Posted in The Universe and Stuff with tags , , , on January 13, 2010 by telescoper

This is probably going to test the graphical limits of this blog to breaking point, but I thought it would be fun to put here nevertheless. This picture is a map showing the cosmos on a logarithmic scale, all the way out from the Earth’s centre to the edge of the observed Universe with the cosmological bit at the top (naturally). 

I wouldn’t mind a pound for every time this has found itself on someone’s office wall over the years!

It was made about five years ago by a group of astronomers at Princeton and if you follow the link you can find more explanation of how it was put together, as well as various versions of the plot in different formats and resolutions, so please follow it if you can’t see the picture very well here.

The Hubble Ultra Deep Field in Three Dimensions

Posted in The Universe and Stuff with tags , , , on January 4, 2010 by telescoper

I came across this video about the Hubble Ultra Deep Field (which I have blogged about before) and thought you might enjoy it. I think it’s fairly self-explanatory too!

A Compression of Distances

Posted in Biographical, Poetry, The Universe and Stuff with tags , , , on December 28, 2009 by telescoper

I’m back in Cardiff after a few days of yuletide indulgence in my home town of Newcastle upon Tyne in the North East of England. And very nice it was too, although my mass has increased as a consequence. We didn’t do much except eat and drink, although we did manage a scenic drive on Boxing Day through the beautiful Northumberland countryside, even more beautiful than usual because of the covering of snow that fell heavily before Christmas and never got round to melting.

Last year I did the round trip from Cardiff to Newcastle by train, which is quite a lengthy ordeal, but this year the powers that be have decided to close the main railway line from South Wales into England (via Bristol) because of engineering work. Route B, via Cheltenham and Birmingham, was also closed, so the only way to do the journey by train would have been via Manchester, a trip of around 8 hours each way. It wasn’t a very difficult decision therefore to abandon the railways this year and fly, which turned out to be remarkably painless. Although we landed in snow at Newcastle the planes both ways were on time and, with a flying time of less than an hour, I had much more time for sloth and gluttony.

Just before I left for my short break a book sent from Cinnamon Press popped through my letterbox. I occasionally post bits of poetry on here, and if there’s any doubt about copyright I always check with the publisher before putting them online. I had a nice exchange of emails with this particular publisher as a result of which they sent me a collection of poems they thought I might like to feature. This one is called A Compression of Distances and it’s by a poet quite new to me, Daphne Gloag.

Poetry books are ideal for reading on short trips on train or plane. They’re usually slim so they are easy to carry and you can read them one poem at a time in between pesky interruptions, such as take-off and landing. I didn’t have time to read this one before leaving so I put it in my pocket and took it with me.
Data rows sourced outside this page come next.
-- ==== Sys2Proof/Machine/Cycle.lean ====
section
/-! DEFINITION. The sequencer's cycle (07 R161 to R184): boundaries and stopping events (10 R253, R254), landings, code
delivery and cold pages (04 R101), nullification, holds, the governor, the issue of a bundle, and the end of a task. -/

namespace Sys2Proof.Machine

/-! ## Code delivery (07 R182, R183; 04 R99 to R101) -/

/-- Whether a cold page is being fetched. -/
def State.fetching (s : State) (h p : Nat) : Bool := s.coldFetches.any fun f => f.handle == h && f.page == p

/-- Start the fetch of a cold page, once for all dies: it stands among the copies of its source's class (R96, R101). -/
def State.fetchCold (s : State) (h p : Nat) : State :=
  if s.fetching h p then s
  else
    let pool : Bool := match s.objects.get? h with | some o => paClass (s.coldSource o p) == 2 | none => false
    State.later { s with coldFetches := s.coldFetches ++ [{ handle := h, page := p, pool, place := s.nextCopy }] } 0
      (.coldPageFetchComplete h p false)

/-- Whether the engine has come to a fetch: the copies of its class accepted before it are done, and the fetches before it (R96). -/
def State.coldTurn (s : State) (f : ColdFetch) : Bool :=
  (s.hostCopies.all fun c => c.pool != f.pool || (!c.begun && f.place ≤ c.id))
    && ((s.coldFetches.find? fun g => g.pool == f.pool) == some f)

/-- Whether a segment slot lies in CTXBASE to CTXBOUND. -/
def Ctxt.inBounds (c : Ctxt) (seg n : Nat) : Bool := decide (c.ctxbase.toNat ≤ seg ∧ seg + n ≤ c.ctxbound.toNat)

/-- Ask for the next line of the loop buffer: the current segment's own lines, then its successor's. -/
def State.fetchMore (s : State) (i : Nat) : State :=
  let d := s.die i
  let cur := d.seq.halfCur
  let ask (s : State) (h : Half) : State :=
    match h.wanted with
    | some k => s.again i (.codeLineArrival i (lineOf (h.seg + 64 * k)))
    | none => s
  if !cur.live then s
  else if cur.wanted.isSome then ask s cur
  else
    let seg := cur.successor
    if seg = cur.seg || !d.c.inBounds seg 2048 then s
    else if d.seq.halfNext.live && d.seq.halfNext.seg == seg then ask s d.seq.halfNext
    else
      match s.coldInvalid seg with
      | some (h, p) => s.fetchCold h p
      | none =>
        let half := s.newHalf seg 0
        ask (s.onDie i fun d => d.onSeq fun q => { q with halfNext := half }) half

/-- CODE_LINE_ARRIVAL (R183): the line is expanded where a half wants it. -/
def execCodeLineArrival (die line : Nat) (s : State) : Host.Outcome State Fault Refusal :=
  event (.codeLineArrival die line) s <|
    let takes (h : Half) : Option Nat := if h.live then h.wanted.filter fun k => lineOf (h.seg + 64 * k) == line else none
    let q := (s.die die).seq
    let put (h : Half) (k : Nat) : Half := h.expand k (s.textLine h.seg k)
    match takes q.halfCur, takes q.halfNext with
    | some k, _ => (s.onDie die fun d => d.onSeq fun q => { q with halfCur := put q.halfCur k }).fetchMore die
    | none, some k => (s.onDie die fun d => d.onSeq fun q => { q with halfNext := put q.halfNext k }).fetchMore die
    | none, none => s

/-- What the sequencer finds at an address. -/
inductive CodeAt where
  | ready (s : State) (bytes : List Byte)
  | freeze (s : State)
  | bad (s : State) (c : Cause)

/-- Make the half of a segment current, beginning its fetch where neither half holds it. -/
def State.enterHalf (s : State) (i a : Nat) : State :=
  let q := (s.die i).seq
  if q.halfCur.live && q.halfCur.seg == segOf a then s
  else if q.halfNext.live && q.halfNext.seg == segOf a then
    s.onDie i fun d => d.onSeq fun q => { q with halfCur := q.halfNext, halfNext := q.halfCur }
  else
    let half := s.newHalf (segOf a) (lineIn a)
    s.onDie i fun d => d.onSeq fun q => { q with halfNext := q.halfCur, halfCur := half }

/-- The bundle bytes at the program counter of die i (R100, R181, R183; 19 R475). -/
def State.codeAt (s : State) (i : Nat) : CodeAt :=
  let d := s.die i
  let a := d.seq.pc
  if !d.c.inBounds a 1 then .bad s .fetchBound
  else
    let held : Bool := d.seq.halfCur.live && d.seq.halfCur.seg == segOf a || d.seq.halfNext.live && d.seq.halfNext.seg == segOf a
    match (if held then none else s.coldInvalid a) with
    | some (h, p) => if d.seq.coldBad then .bad s .coldFault else .freeze (s.fetchCold h p)
    | none =>
      let s := s.enterHalf i a
      let h := (s.die i).seq.halfCur
      if d.seq.noFall || h.bad || trNline h.trailer ≤ lineIn a then .bad s .illegal
      else
        match h.lines.get? (lineIn a) with
        | none => .freeze (s.fetchMore i)
        | some bytes =>
          if (lineStarts (lineIn a) bytes).contains (a % 64) then
            .ready (s.fetchMore i) ((bytes.take (lineLimit (lineIn a))).drop (a % 64))
          else .bad s .illegal
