/-- The task on a die that has not begun: make its preload, then begin it. -/
def State.continueLoad (s : State) (y : Nat) : State :=
  match (s.die y).task with
  | none => s
  | some dt =>
    match s.flight? dt.task.rid dt.task.node with
    | none => s
    | some (r, fl, _) =>
      if !fl.node.pre then s.startTask y
      else
        let s := if (s.die y).load.isSome then s else s.onDie y fun d =>
          match d.preload with
          | some p =>
            if !p.task.same dt.task then { d with load := some (s.newPreload r fl.node dt.task true) }
            else if p.hasData then { d with preload := none, load := some p }
            else { d.dropPreload with load := some (s.newPreload r fl.node dt.task true) }
          | none => { d with load := some (s.newPreload r fl.node dt.task true) }
        match State.preloadRun y true preloadFuel s with
        | (s, .done) => s.startTask y
        | (s, .wait) => s.again y .taskDispatch
        | (s, .parked) => s
        | (s, .fault c) => (s.onDie y Die.dropLoad).failContext y c

/-- The dependence count of a node that is not ready, where it can be read (R137, R138). -/
def State.countOf (s : State) (r : Replay) (m : Nat) (nd : Node) : Option Nat :=
  match r.hw.get? m with
  | some k => some k
  | none =>
    match s.devRead r.ctx (r.spillVa m) 8 with
    | .ok (_, b) => some (nd.npred + nd.extra - (if field b 4 4 = r.number then field b 0 4 else 0))
    | _ => none

/-- Nodes whose count is 1 and whose last decrement the task on die y will give (R148): with the rank of their base. -/
def State.comingCands (s : State) (y : Nat) : List (Cand × Node) :=
  match (s.die y).task with
  | none => []
  | some dt =>
    match s.flight? dt.task.rid dt.task.node with
    | none => []
    | some (r, fl, c) =>
      if fl.left ≠ 1 ∨ r.aborted.isSome then []
      else
        match s.devRead r.ctx ((r.desc.succBase + 4 * fl.node.succ) % 2 ^ 72) (4 * fl.node.nsucc) with
        | .ok (_, b) =>
          ((List.range fl.node.nsucc).map fun k => field b (4 * k) 4).filterMap fun m =>
            if !r.hw.any (·.1 == m) && !r.spilled.contains m then none
            else
              match s.nodeBytes r m with
              | .ok (_, nb) =>
                let nd := nodeOf nb
                let (p, P) := s.packageIndex c
                let w := widthOf c.scm.toNat
                if nodeBad nb || nd.kind != 0 || s.countOf r m nd != some 1 then none
                else (if nd.pinned then (if s.eligible c y then nd.nextPinned w (s.lidIn c y) nd.total 0 else none) else nd.nextFree p P 0).map fun ord =>
                  let t : Task := { rid := r.rid, node := m, ordinal := ord, tuple := nd.tuple ord, ready := s.ftc 0
                                    base := if nd.prioset then nd.prio else r.prio }
                  ({ task := t, prio := t.base, held := false, number := r.number }, nd)
              | _ => none
        | _ => []

/-- The preload candidate of a busy die (R148). -/
def State.nextFor (s : State) (y : Nat) : Option (Replay × Node × Task) :=
  let pinned (x : Replay × Nat × Flight × Context) : Option (Replay × Node × Task) :=
    (s.pinnedNext y x.1 x.2.1 x.2.2.1 x.2.2.2).map fun t => (x.1, x.2.2.1.node, t)
  let fresh (x : Replay × Node × Task) : Bool := x.2.2.saved.isNone
  match (s.die y).gang with
  | some (rid, n) => ((s.flight? rid n).bind fun (r, fl, c) => pinned (r, n, fl, c)).filter fresh
  | none =>
    match s.heldFor y with
    | some x => (pinned x).filter fresh
    | none =>
      -- what the die could take next: its own task's slot is free then
      let free : State := match (s.die y).task with
        | some dt => { s.onDie y fun d => { d with task := none } with slotsUsed := s.slotsUsed.filter fun u => u != (dt.ctx, dt.slot) }
        | none => s
      let ready := (free.freeCands y).filterMap fun k => (s.flight? k.task.rid k.task.node).map fun x => (k, x.2.1.node)
      let all := (ready ++ s.comingCands y).filter fun k => k.1.task.saved.isNone
      (firstCand (all.map (·.1))).bind fun k =>
        (all.find? fun x => x.1 == k).bind fun x => (s.replay? k.task.rid).map fun r => (r, x.2, k.task)

/-- A preload whose copy ends with a fault that is not replayable is discarded. -/
def State.preloadOn (s : State) (y : Nat) : State :=
  match State.preloadRun y false preloadFuel s with
  | (s, .done) => s
  | (s, .wait) => s.again y .taskDispatch
  | (s, .parked) => s
  | (s, .fault _) => s.onDie y Die.dropPreload

/-- Choose a preload candidate for a die that runs a task, or carry on with one. -/
def State.preloadFor (s : State) (y : Nat) : State :=
  match (s.die y).preload, (s.die y).task with
  | some _, _ => s.preloadOn y
  | none, some dt =>
    (match s.nextFor y with
     | none => s
     | some (r, nd, t) =>
       -- a resident context's rows stay where they are (10 R267)
       let data := nd.pre && !dt.banks.getLsbD nd.pbank && (s.residents y (BitVec.ofNat 16 (2 ^ nd.pbank))).isEmpty
       (s.onDie y fun d => { d with preload := some (s.newPreload r nd t data) }).preloadOn y)
  | none, none => s

/-- Half of a row's guaranteed retention has passed (08 R200). -/
def Die.dueRenewal (d : Die) (t row : Nat) : Bool :=
  !d.expired t row && decide (retention (d.worst t row) ≤ 2 * rowAge t (d.tags.get {} row))

/-- Rows of the preloads on a die. -/
def Die.preloadRows (d : Die) : List Nat :=
  ([d.preload, d.load].filterMap fun p => p.filter (·.hasData)).flatMap fun p => (List.range p.rows).map fun k => p.bank * 2 ^ 14 + k

/-- PRELOAD_RENEWAL (R149): a row is renewed where it is due; the next row follows. -/
def execPreloadRenewal (die row : Nat) (s : State) : Host.Outcome State Fault Refusal :=
  event (.preloadRenewal die row) s <|
    let rows := (s.die die).preloadRows
    if !rows.contains row then (match rows with | r :: _ => s.again die (.preloadRenewal die r) | [] => s)
    else
      let s := if (s.die die).dueRenewal (s.us die) row then s.onDie die fun d => (d.moves [row]).renewRow (s.us die) row else s
      s.again die (.preloadRenewal die (rows.getD ((rows.idxOf row + 1) % rows.length) row))
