-- ==== Sys2Proof/Machine/Time.lean ====
section
/-! DEFINITION. How time passes: the wheel count (09 R236), and each node's fabric time with its holds and slews (03 R78,
R79). A wall cycle is 500 ps. -/

namespace Sys2Proof.Machine

/-- Fabric time moves by a wall cycle: it is held while the node is ahead of its parent by more than 1 µs, and slews by at
most 200 ppm, here 1 ps in 5 ns. -/
def Fabric.tick (f : Fabric) : Fabric :=
  if 500 ≤ f.hold then { f with hold := f.hold - 500 }
  else
    let f := { f with ps := f.ps + (500 - f.hold), hold := 0 }
    let f :=
      if f.ps < 1000 then f
      else if f.ftc.toNat % 5 ≠ 0 then { f with ftc := f.ftc + 1, ps := f.ps - 1000 }
      else if f.slewUp ≠ 0 then { f with ftc := f.ftc + 1, ps := f.ps - 999, slewUp := f.slewUp - 1 }
      else if f.slewDown ≠ 0 ∧ 1001 ≤ f.ps then { f with ftc := f.ftc + 1, ps := f.ps - 1001, slewDown := f.slewDown - 1 }
      else if f.slewDown ≠ 0 then f
      else { f with ftc := f.ftc + 1, ps := f.ps - 1000 }
    f

/-- Every bank of the package sweeps its rows (08 R201). -/
def State.sweepAll (s : State) : State :=
  (List.range 16).foldl (fun s i => s.onDie i fun d => (List.range 16).foldl (fun d b => d.sweep (s.us i) b) d) s

/-- A wall cycle has passed for every die. No bank goes longer than 2^30 µs without a sweep (08 R201). -/
def State.wallCycle (s : State) : State :=
  let s := (List.range 16).foldl (fun s i => s.onDie i fun d => d.onFab Fabric.tick) s
  let s := { s with wc := s.wc + 1 }
  if s.wc % (2000 * 2 ^ 30) = 0 then s.sweepAll else s

/-- The turn passes to the next die; after the last, a wall cycle has passed. What then stands on the agenda comes before the
next turn. -/
def State.nextTurn (s : State) : State :=
  let s := if s.turn < 15 then { s with turn := s.turn + 1 } else { s.wallCycle with turn := 0 }
  { s with round := s.agenda.length }

end Sys2Proof.Machine
end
Given the changed mode of travel this year, the title seemed quite appropriate for this journey!

Anyway, it’s a very interesting collection altogether but there are a few poems at the end, taken from a  much longer collection called Beginnings, which seem to me to be the most appropriate to put on here. I agree wholeheartedly with the comments  on the jacket by John Latham

Her poems are remarkable, especially in the way she has successfully taken complex concepts in modern science – particularly cosmology – and integrated them successfully and seamlessly into poems which speak of the human condition in an effective and moving manner.

I have to say that it is a difficult task to combine modern physics with poetry. Often, attempts to do this either completely trivialise the scientific content or become tiresomely didactic. I think these poems get it just right. What Daphne Gloag does is to juxtapose  ideas from comtemporary cosmology (inflation, dark matter, etc) with diverse aspects of human experience. The parallels are often very moving as well as ingeneous. The poems are also preceded by brief explanations of the physics. Here is one of the best examples.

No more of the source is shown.